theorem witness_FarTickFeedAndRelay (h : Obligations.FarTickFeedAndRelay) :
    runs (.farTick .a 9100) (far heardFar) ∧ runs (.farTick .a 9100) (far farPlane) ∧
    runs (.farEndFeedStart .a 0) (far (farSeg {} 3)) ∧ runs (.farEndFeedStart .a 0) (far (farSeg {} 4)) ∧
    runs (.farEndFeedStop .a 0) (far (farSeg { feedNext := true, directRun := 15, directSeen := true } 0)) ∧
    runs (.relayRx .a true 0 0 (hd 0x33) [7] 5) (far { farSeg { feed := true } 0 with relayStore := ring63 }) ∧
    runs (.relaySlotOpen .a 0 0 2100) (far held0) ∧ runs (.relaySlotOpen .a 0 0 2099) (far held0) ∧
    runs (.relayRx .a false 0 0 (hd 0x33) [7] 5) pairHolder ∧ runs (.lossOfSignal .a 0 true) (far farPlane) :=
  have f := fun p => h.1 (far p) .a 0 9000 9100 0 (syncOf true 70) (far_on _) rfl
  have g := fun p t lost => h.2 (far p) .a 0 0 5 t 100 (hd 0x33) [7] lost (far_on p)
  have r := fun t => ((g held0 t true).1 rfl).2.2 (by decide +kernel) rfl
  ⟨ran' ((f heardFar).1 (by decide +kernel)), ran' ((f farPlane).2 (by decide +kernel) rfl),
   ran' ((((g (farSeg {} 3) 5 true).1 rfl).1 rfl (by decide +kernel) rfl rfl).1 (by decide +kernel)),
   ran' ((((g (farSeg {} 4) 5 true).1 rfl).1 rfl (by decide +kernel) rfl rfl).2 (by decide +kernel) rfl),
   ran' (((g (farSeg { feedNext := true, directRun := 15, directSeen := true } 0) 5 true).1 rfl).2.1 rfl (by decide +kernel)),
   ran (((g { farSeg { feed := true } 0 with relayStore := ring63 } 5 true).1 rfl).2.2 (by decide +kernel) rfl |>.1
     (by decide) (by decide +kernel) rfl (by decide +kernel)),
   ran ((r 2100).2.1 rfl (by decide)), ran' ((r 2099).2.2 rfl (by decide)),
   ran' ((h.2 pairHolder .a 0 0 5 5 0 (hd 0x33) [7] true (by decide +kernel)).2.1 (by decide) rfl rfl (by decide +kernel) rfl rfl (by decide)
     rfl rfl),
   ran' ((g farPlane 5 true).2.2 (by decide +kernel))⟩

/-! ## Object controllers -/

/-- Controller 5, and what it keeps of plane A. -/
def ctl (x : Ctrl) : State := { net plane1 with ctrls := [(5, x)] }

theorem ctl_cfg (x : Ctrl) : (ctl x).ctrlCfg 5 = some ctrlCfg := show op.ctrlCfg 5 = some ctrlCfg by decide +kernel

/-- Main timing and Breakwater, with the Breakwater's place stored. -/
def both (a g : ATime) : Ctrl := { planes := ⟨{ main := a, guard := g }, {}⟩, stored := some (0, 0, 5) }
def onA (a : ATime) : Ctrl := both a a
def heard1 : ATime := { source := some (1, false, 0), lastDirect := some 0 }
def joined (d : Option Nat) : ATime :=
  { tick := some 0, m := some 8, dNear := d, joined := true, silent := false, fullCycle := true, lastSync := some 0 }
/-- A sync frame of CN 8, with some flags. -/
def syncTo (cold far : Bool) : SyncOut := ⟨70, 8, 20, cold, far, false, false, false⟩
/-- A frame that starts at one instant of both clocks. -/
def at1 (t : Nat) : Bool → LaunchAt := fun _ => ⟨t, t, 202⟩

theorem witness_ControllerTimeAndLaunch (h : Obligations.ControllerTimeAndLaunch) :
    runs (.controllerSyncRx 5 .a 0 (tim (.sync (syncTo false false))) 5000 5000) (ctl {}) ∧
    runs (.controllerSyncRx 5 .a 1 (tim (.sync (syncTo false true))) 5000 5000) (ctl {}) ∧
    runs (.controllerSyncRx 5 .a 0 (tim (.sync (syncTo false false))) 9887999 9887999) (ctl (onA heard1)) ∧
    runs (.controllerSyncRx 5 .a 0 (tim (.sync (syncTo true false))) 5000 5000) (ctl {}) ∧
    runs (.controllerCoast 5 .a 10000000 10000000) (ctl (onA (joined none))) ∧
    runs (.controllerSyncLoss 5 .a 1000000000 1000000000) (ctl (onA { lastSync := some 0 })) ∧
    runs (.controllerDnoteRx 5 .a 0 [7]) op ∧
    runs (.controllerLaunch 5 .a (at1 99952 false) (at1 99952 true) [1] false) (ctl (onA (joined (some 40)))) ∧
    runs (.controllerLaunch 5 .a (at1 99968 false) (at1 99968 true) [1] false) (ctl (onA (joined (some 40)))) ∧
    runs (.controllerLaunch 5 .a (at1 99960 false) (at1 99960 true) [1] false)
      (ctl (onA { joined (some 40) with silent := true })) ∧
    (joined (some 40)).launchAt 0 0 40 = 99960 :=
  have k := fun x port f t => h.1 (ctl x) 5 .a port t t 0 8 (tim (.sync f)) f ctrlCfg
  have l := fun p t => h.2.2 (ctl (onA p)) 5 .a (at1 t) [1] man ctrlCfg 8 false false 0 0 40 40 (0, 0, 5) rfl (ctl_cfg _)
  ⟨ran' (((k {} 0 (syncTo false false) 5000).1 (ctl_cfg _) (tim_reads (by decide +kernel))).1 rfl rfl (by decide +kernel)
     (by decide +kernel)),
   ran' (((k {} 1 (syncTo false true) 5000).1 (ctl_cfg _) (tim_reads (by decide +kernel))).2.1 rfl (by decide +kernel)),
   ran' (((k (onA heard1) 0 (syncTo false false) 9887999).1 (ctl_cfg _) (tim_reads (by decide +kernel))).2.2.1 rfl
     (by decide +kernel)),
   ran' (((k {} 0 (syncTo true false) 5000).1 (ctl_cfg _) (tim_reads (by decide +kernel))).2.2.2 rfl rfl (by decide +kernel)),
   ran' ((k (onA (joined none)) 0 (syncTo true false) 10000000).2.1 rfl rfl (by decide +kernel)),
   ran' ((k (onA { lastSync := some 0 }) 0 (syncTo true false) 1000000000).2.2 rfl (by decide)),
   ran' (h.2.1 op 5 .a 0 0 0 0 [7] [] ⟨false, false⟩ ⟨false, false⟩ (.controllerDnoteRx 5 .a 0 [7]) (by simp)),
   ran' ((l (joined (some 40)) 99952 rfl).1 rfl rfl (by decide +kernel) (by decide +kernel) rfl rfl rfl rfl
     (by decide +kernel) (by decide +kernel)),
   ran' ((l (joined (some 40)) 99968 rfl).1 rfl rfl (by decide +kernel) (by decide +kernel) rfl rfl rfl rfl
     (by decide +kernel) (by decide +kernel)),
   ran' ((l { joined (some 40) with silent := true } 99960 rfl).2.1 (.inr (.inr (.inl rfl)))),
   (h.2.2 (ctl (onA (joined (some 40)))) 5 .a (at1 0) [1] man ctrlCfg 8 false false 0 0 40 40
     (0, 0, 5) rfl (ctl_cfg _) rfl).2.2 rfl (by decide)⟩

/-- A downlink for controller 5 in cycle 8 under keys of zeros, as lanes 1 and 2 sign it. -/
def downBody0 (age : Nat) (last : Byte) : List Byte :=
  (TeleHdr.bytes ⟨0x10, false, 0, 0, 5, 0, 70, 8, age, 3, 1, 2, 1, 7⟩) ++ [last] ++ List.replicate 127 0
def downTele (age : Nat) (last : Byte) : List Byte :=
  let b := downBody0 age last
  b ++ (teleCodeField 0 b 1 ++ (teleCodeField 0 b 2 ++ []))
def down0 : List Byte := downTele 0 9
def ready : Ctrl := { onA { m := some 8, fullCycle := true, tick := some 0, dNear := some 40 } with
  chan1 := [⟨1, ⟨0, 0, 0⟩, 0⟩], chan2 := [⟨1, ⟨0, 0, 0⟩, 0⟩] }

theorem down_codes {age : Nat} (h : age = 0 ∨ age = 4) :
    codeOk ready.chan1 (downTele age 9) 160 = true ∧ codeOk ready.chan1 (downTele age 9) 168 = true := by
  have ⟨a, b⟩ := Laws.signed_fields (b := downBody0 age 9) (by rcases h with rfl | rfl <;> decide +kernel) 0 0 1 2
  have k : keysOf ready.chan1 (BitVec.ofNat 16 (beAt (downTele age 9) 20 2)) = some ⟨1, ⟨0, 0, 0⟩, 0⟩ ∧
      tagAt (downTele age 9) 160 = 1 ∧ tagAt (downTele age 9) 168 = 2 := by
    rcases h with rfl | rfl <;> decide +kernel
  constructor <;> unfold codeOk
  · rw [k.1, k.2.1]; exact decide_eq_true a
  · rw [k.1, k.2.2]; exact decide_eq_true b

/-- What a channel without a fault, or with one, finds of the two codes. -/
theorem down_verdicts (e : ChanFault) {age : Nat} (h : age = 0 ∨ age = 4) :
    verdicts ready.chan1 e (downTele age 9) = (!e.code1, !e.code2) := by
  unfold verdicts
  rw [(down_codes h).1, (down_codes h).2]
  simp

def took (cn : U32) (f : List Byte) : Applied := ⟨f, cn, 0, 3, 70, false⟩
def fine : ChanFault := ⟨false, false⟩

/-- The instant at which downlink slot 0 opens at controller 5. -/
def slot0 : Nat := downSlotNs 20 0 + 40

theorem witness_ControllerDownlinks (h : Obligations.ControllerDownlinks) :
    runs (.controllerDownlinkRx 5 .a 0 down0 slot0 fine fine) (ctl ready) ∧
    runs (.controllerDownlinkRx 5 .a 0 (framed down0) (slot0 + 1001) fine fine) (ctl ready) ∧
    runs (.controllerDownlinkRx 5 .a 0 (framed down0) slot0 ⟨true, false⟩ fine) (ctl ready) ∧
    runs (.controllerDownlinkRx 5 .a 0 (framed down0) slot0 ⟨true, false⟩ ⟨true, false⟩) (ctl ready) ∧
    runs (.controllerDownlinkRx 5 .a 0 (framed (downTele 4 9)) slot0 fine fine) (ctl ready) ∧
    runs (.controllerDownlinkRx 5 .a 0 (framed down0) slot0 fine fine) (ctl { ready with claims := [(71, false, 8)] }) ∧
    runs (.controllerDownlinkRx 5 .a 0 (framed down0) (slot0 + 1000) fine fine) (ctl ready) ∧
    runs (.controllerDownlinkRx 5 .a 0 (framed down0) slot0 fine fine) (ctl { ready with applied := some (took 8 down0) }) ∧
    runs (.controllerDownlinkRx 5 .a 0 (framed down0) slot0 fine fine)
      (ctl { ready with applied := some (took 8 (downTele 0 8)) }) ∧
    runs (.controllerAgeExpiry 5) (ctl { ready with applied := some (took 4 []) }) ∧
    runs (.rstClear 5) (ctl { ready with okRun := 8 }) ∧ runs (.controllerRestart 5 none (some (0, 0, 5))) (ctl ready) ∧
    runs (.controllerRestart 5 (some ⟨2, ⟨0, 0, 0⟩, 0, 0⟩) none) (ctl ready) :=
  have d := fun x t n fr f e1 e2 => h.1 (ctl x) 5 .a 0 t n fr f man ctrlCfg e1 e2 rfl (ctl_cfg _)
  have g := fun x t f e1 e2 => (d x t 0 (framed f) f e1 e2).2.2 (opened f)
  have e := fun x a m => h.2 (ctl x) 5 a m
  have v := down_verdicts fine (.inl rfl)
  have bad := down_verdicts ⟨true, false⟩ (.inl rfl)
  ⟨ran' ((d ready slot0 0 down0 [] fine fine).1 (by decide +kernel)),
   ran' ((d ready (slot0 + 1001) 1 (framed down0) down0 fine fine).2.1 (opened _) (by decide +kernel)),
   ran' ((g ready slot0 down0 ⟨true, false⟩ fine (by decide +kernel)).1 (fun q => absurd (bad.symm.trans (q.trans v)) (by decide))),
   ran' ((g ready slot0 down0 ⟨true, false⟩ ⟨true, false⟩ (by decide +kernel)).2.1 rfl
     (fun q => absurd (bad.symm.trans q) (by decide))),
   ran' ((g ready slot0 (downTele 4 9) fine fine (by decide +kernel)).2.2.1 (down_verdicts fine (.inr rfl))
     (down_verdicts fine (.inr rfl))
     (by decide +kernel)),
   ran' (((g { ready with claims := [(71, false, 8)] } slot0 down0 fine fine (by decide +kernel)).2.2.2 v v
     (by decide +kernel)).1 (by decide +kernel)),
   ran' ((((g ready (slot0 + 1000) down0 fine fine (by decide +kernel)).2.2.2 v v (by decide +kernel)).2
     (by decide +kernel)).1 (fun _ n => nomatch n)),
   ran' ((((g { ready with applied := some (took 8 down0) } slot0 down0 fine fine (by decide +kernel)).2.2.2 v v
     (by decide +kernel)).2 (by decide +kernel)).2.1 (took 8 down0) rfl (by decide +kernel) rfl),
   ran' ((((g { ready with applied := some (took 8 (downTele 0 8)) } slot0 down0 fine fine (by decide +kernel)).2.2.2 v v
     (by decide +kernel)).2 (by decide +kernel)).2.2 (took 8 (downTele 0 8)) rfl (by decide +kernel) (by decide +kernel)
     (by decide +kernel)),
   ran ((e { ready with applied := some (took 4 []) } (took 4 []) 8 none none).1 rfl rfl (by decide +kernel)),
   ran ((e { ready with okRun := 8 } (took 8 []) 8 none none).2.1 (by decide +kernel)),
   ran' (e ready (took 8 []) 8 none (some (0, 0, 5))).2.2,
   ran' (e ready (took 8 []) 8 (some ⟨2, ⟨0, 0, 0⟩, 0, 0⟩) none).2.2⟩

What needs to be done |
Please return a copy of each line in the entries that has the string "ChanFault".

Response to the exercise |
theorem down_verdicts (e : ChanFault) {age : Nat} (h : age = 0 ∨ age = 4) :
def fine : ChanFault := ⟨false, false⟩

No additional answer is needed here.